DATASET RECORDS:
-- ==== Sys2Proof/Machine/Steps.lean ====
section
/-! DEFINITION. Steps (chapter 7): STEP and TRAIN_STEP, the admission of a step with its checks, page allocation and snapshot, and
the placement of work items. -/

namespace Sys2Proof.Machine

/-! ## STEP and TRAIN_STEP (R197, R311, R315) -/

/-- The queue whose rings a command's records and result entries go to. -/
def Cmd.ring (c : Cmd) : Nat := if c.hdr 50 50 = 1 then 7 else c.queue

/-- A STEP or TRAIN_STEP that is admitted and not done: what stops it is noted, and it completes once its steps have (R311). -/
def State.stepTick (s : State) (id : Nat) : State :=
  match s.cmdOf id with
  | none => s
  | some c =>
    let st := s.getF F.PRT_STATE_STATE c.part
    let open_ := st = 2 || st = 4 || st = 5
    if c.phase ≠ 1 then s
    else if c.op = 0x14 then (if c.count = 0 && !open_ then s.finish id St.stateRefused 0 else s)
    else if c.op ≠ 0x01 then s
    else
      let w1 := c.word 1
      let m := s.mslot (c.hdr 23 18)
      let gone := m.st ≠ 2 || m.part ≠ c.part
      let stop := c.stopped || !open_ || (w1 % 2 ^ 32 ≠ 0 && w1 % 2 ^ 32 ≤ c.count)
        || (nbit w1 40 && s.param c.part c.queue (nbits w1 39 32) ≠ 0) || gone
      if !stop then s
      else
        let status := if gone && !c.stopped then St.slotNotReady else c.status
        let t := s.onCmd id fun d => { d with stopped := true, status := if d.status = 0 then status else d.status }
        if s.sv.steps.any fun x => x.cmd = id then t else t.finish id status (c.count % 2 ^ 32)

/-- The STEPs and TRAIN_STEPs of a partition. -/
def State.stepsTick (s : State) (p : Nat) : State :=
  ((s.qu.cmds.filter fun c => c.part = p && c.phase = 1).map fun c => c.id).foldl State.stepTick s

/-- Codes of a STEP at admission (Tables 11-3 and 11-9, R311). -/
def stepPre (c : Cmd) (s : State) : Nat :=
  if s.foreignSlot c.part (c.hdr 23 18) then 0x0106
  else if s.getF F.PRT_STATE_STATE c.part ≠ 2 || s.getF F.PRT_RQSIZE_LOG2 c.part c.ring = 0 then St.stateRefused
  else if (s.mslot (c.hdr 23 18)).st ≠ 2 then St.slotNotReady
  else 0

/-- STEP (R197, R261, R311). -/
def execStepCmd (part queue : Nat) (s : State) : Res :=
  s.admitRow part queue 0x01 stepPre noPre fun c t =>
    (if c.hdr 53 53 = 1 then t.acquirePart part else t).stepTick c.id

/-- An argument word that is refused (R320): `AKIND` 3, or reserved bits not zero. -/
def argBad (w : Nat) : Bool :=
  w / 2 ^ 62 = 3 || nbits w 61 40 ≠ 0 || (if w / 2 ^ 62 = 0 then nbits w 39 32 ≠ 0 else w % 2 ^ 32 ≠ 0)

/-- A template pins a work item to an absent logical brick (R321). -/
def State.pinsAbsent (s : State) (t : Template) : Bool :=
  t.items.any fun i => match i.pin with
    | some l => (s.physOf l).isNone
    | none => false

/-- What a template fails every sequence of its step with, or 0 (R320, R321, R516). -/
def State.templateStatus (s : State) (t : Template) : Nat :=
  if t.items.any fun i => i.args.any argBad then St.badField
  else if s.pinsAbsent t then St.absentUnit
  else if t.items.any fun i => match i.pin.bind s.physOf with
    | some n => s.unit .brk n = 5
    | none => false then St.unitStateMismatch
  else 0

/-- Hod engines of a partition, in order. -/
def State.hodsOf (s : State) (p : Nat) : List Nat := (List.range 64).filter fun h => s.holdsHod p h

/-- The descriptors a template gives to each Hod engine, owned by their sequence or by `own` (R66). -/
def State.templateDescs (s : State) (p num : Nat) (t : Template) (draft : Bool) (own : Nat) : List (Nat × List Desc) :=
  t.lists.filterMap fun l => match (s.hodsOf p)[l.1]? with
    | none => none
    | some h => some (h, l.2.map fun w =>
        let d : Desc := { w0 := w.1, w1 := w.2.1, w2 := w.2.2.1, w3 := w.2.2.2, part := p, own := .none }
        { d with own := .step num (match d.seq with
          | some q => if draft then 8192 + q else q
          | none => own) })

/-- The code of the first descriptor that R67 refuses, or 0. -/
def State.descsStatus (s : State) (ds : List (Nat × List Desc)) : Nat :=
  (((ds.flatMap fun e => e.2).map s.descStatus).find? (· ≠ 0)).getD 0

/-- A training template names an absent unit: a brick it pins an item to, or what a descriptor is sent to (Table 11-3 step 4, R321). -/
def State.trainAbsent (s : State) (p : Nat) (t : Template) : Bool :=
  s.pinsAbsent t || (s.templateDescs p 0 t false 16384).any fun e => e.2.any fun d => s.descStatus d = St.absentUnit

/-- Codes of a TRAIN_STEP at admission (Tables 11-3 and 11-9, R318, R321). -/
def trainPre (c : Cmd) (s : State) : Nat :=
  let t := s.template c.part (c.word 1)
  if (t.map (s.trainAbsent c.part)).getD false then St.absentUnit
  else if s.foreignAdapter c.part (c.hdr 9 0) then 0x0106
  else match t with
    | none => St.stateRefused
    | some t => if t.kind ≠ 3 then St.badField else if s.getF F.PRT_STATE_STATE c.part ≠ 2 then St.stateRefused else 0

/-- TRAIN_STEP (R315): admitted; it waits for STEP_ADMISSION. -/
def execTrainStep (part queue : Nat) (s : State) : Res :=
  s.admitRow part queue 0x14 trainPre noPre fun c t => if c.hdr 53 53 = 1 then t.acquirePart part else t

/-! ## Forming the work of a step (R198, R200, R288, R350) -/

/-- A slot whose blocks wait for a reload admits no step and no draft pass (R393). -/
def State.reloading (s : State) (m : Nat) : Bool :=
  s.it.reloads.any fun e => s.isHashed (granule e.1) && nbits (s.region (granule e.1)) 52 47 = m

/-- The sequences a step of a slot may take. -/
def State.eligible (s : State) (p m : Nat) : List (Nat × Seq) :=
  s.sv.seqs.filter fun e => e.2.part = p && e.2.mslot = m && e.2.st = 1 && !e.2.damaged && !s.inStep e.1 && !s.editWaits e.1

/-- In index order from after the round-robin pointer. -/
def rotated (pt : Nat) (xs : List (Nat × Seq)) : List (Nat × Seq) :=
  xs.filter (fun e => pt < e.1) ++ xs.filter (fun e => e.1 ≤ pt)

/-- The slot of a grant. -/
def Grant.slot? : Grant → Option Nat
  | .slot i => some i
  | _ => none

/-- The grant of a class at this admission. -/
def State.classGrant (s : State) (p c : Nat) : Grant := s.grant p c (s.othersWait p c)

/-- The draft model of a sequence can serve. -/
def State.draftReady (s : State) (e : Seq) : Bool := (s.mslot e.dslot).st = 2 && !s.reloading e.dslot

/-- Stream work. -/
def State.streamWork (s : State) (p : Nat) (es : List (Nat × Seq)) : List SWork :=
  es.foldl (fun ws x =>
    let e := x.2
    let g := e.hlen - e.clen
    if g = 0 || 8 < g || s.getF F.SEQ_MAXSEQ_MAX_SEQ p ≤ ws.length then ws
    else match s.classGrant p e.aclass with
      | .no => ws
      | gr =>
        let stage := g = 1 && e.dslot ≠ 0xFF && e.clen - e.dlen ≤ 7
        let d := if stage && s.draftReady e then min e.specD (min (262143 - e.clen) (e.tokCap - e.clen - 2)) else 0
        ws ++ [{ seq := x.1, c := e.clen, given := g, drafts := d, stage := stage && s.draftReady e
                 skipped := stage && !s.draftReady e, dlen := e.dlen, cls := e.aclass, slot := gr.slot? }]) []

/-- By LAST_STEP, then index. -/
def byLastStep (es : List (Nat × Seq)) : List (Nat × Seq) :=
  es.mergeSort fun a b => a.2.lastStep < b.2.lastStep || (a.2.lastStep = b.2.lastStep && a.1 ≤ b.1)

/-- Turn work and draft catch-up; `left` positions are to be had. -/
def State.turnWork (s : State) (p : Nat) (es : List (Nat × Seq)) (taken : List Nat) : List SWork :=
  match s.classGrant p 2 with
  | .no => []
  | gr =>
    let turns := (byLastStep es).filter fun x => 8 < x.2.hlen - x.2.clen
    let r := turns.foldl (fun (acc : List SWork × Nat × Bool) x =>
      let e := x.2
      let g := e.hlen - e.clen
      if acc.2.2 || acc.2.1 < min 256 g then (acc.1, acc.2.1, true)
      else
        let n := min g (min (256 * 2 ^ e.chunk) acc.2.1)
        (acc.1 ++ [{ seq := x.1, c := e.clen, given := n, turn := true, dlen := e.dlen, cls := 2, slot := gr.slot?
                     carry := e.dslot ≠ 0xFF && e.dlen = e.clen && s.draftReady e }], acc.2.1 - n, false))
      ([], s.getF F.SEQ_POLICY_STEP_TOKENS p, false)
    let behind := (byLastStep es).filter fun x =>
      x.2.dslot ≠ 0xFF && 7 < x.2.clen - x.2.dlen && !taken.contains x.1 && !(r.1.any fun w => w.seq = x.1)
    let q := behind.foldl (fun (acc : List SWork × Nat × Bool) x =>
      let e := x.2
      if acc.2.2 || acc.2.1 < 256 then (acc.1, acc.2.1, true)
      else if !s.draftReady e then acc
      else
        let n := min (e.clen - e.dlen) (min (256 * 2 ^ e.chunk) acc.2.1)
        (acc.1 ++ [{ seq := x.1, c := e.clen, draftOnly := n, dlen := e.dlen, cls := 2, slot := gr.slot? }], acc.2.1 - n, false))
      ([], r.2.1, false)
    r.1 ++ q.1

/-- The partition is in the grace of a silence: its steps serve stream work only (R350). -/
def State.silent (s : State) (p : Nat) : Bool := s.getF F.LNT_SSTAT_PHASE p == 2

/-- The work of the next step of a slot. -/
def State.formWork (s : State) (p m : Nat) : List SWork :=
  let es := s.eligible p m
  let stream := s.streamWork p (rotated (smGet (fun _ => 8192) s.sv.pointer p) es)
  stream ++ (if s.silent p then [] else s.turnWork p es (stream.map fun w => w.seq))

/-! ## Templates at admission (R150, R199, R320, R321) -/

/-- A step template: the code it fails with (R199, 3), or the template. -/
def State.stepTemplate (s : State) (p n : Nat) : Except Nat Template :=
  match s.template p n with
  | none => .error St.stateRefused
  | some t => if t.kind = 2 then .ok t else .error St.badField

/-- An argument resolved for a command's queue. -/
def State.resolveArg (s : State) (c : Cmd) (w : Nat) : Nat :=
  let v := s.param c.part c.queue ((nbits w 39 32 + c.regOff) % 256)
  if w / 2 ^ 62 = 0 then w % 2 ^ 32 else if w / 2 ^ 62 = 1 then v % 2 ^ 32 else v / 2 ^ 32

/-- Record the first descriptor of a command that R67 refuses, if one is (Table 3-17). -/
def State.descsRefused (s : State) (ds : List (Nat × List Desc)) : State :=
  match (ds.flatMap fun e => e.2).find? fun d => s.descStatus d ≠ 0 with
  | some d => s.passRefused d
  | none => s

/-! ## Page allocation (R160, R163, R164, R169, R173) -/

/-- Copy a shared page's frame into a new one through the stack channels, every word checked (R164). -/
def State.copyFrame (s : State) (o : Own) (m : MSlot) (old new : Nat) : State :=
  s.copyRows o ((m.frame old).zip (m.frame new))

/-- Take pages from the pool, one for each of `need`, checking each; on failure the code, and what was taken returns. -/
def State.takePages (s : State) (p : Nat) (m : MSlot) : Nat → List Nat → Except (Nat × State) (List Nat × State)
  | 0, got => .ok (got, s)
  | n + 1, got =>
    let back (t : State) : State := got.foldl (fun u g => u.poolAdd p g) t
    if s.rangeStatus (.part p) false (s.poolAt p (s.getF F.SEQ_POOL_HEAD_INDEX p)) 4 ≠ 0 then
      .error (s.rangeStatus (.part p) false (s.poolAt p (s.getF F.SEQ_POOL_HEAD_INDEX p)) 4, back s)
    else match s.poolTake p with
      | none => .error (0x030B, back s)
      | some (none, t) => .error (St.poisonConsumed, back t)
      | some (some g, t) =>
        match t.pageStatus m p g with
        | 0 => t.takePages p m n (got ++ [g])
        | e => .error (e, back t)

/-- What a list gives a step: its page numbers by layer from index `from_` on, and the shared frames to copy. -/
structure Alloc where
  from_ : Nat
  pages : List (List Nat)
  copies : List (Nat × Nat)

TASK ITEM: Each line that contains the string "stage" counts once; report how many such lines the entries have, giving only the number.

RESPONSE AREA: 4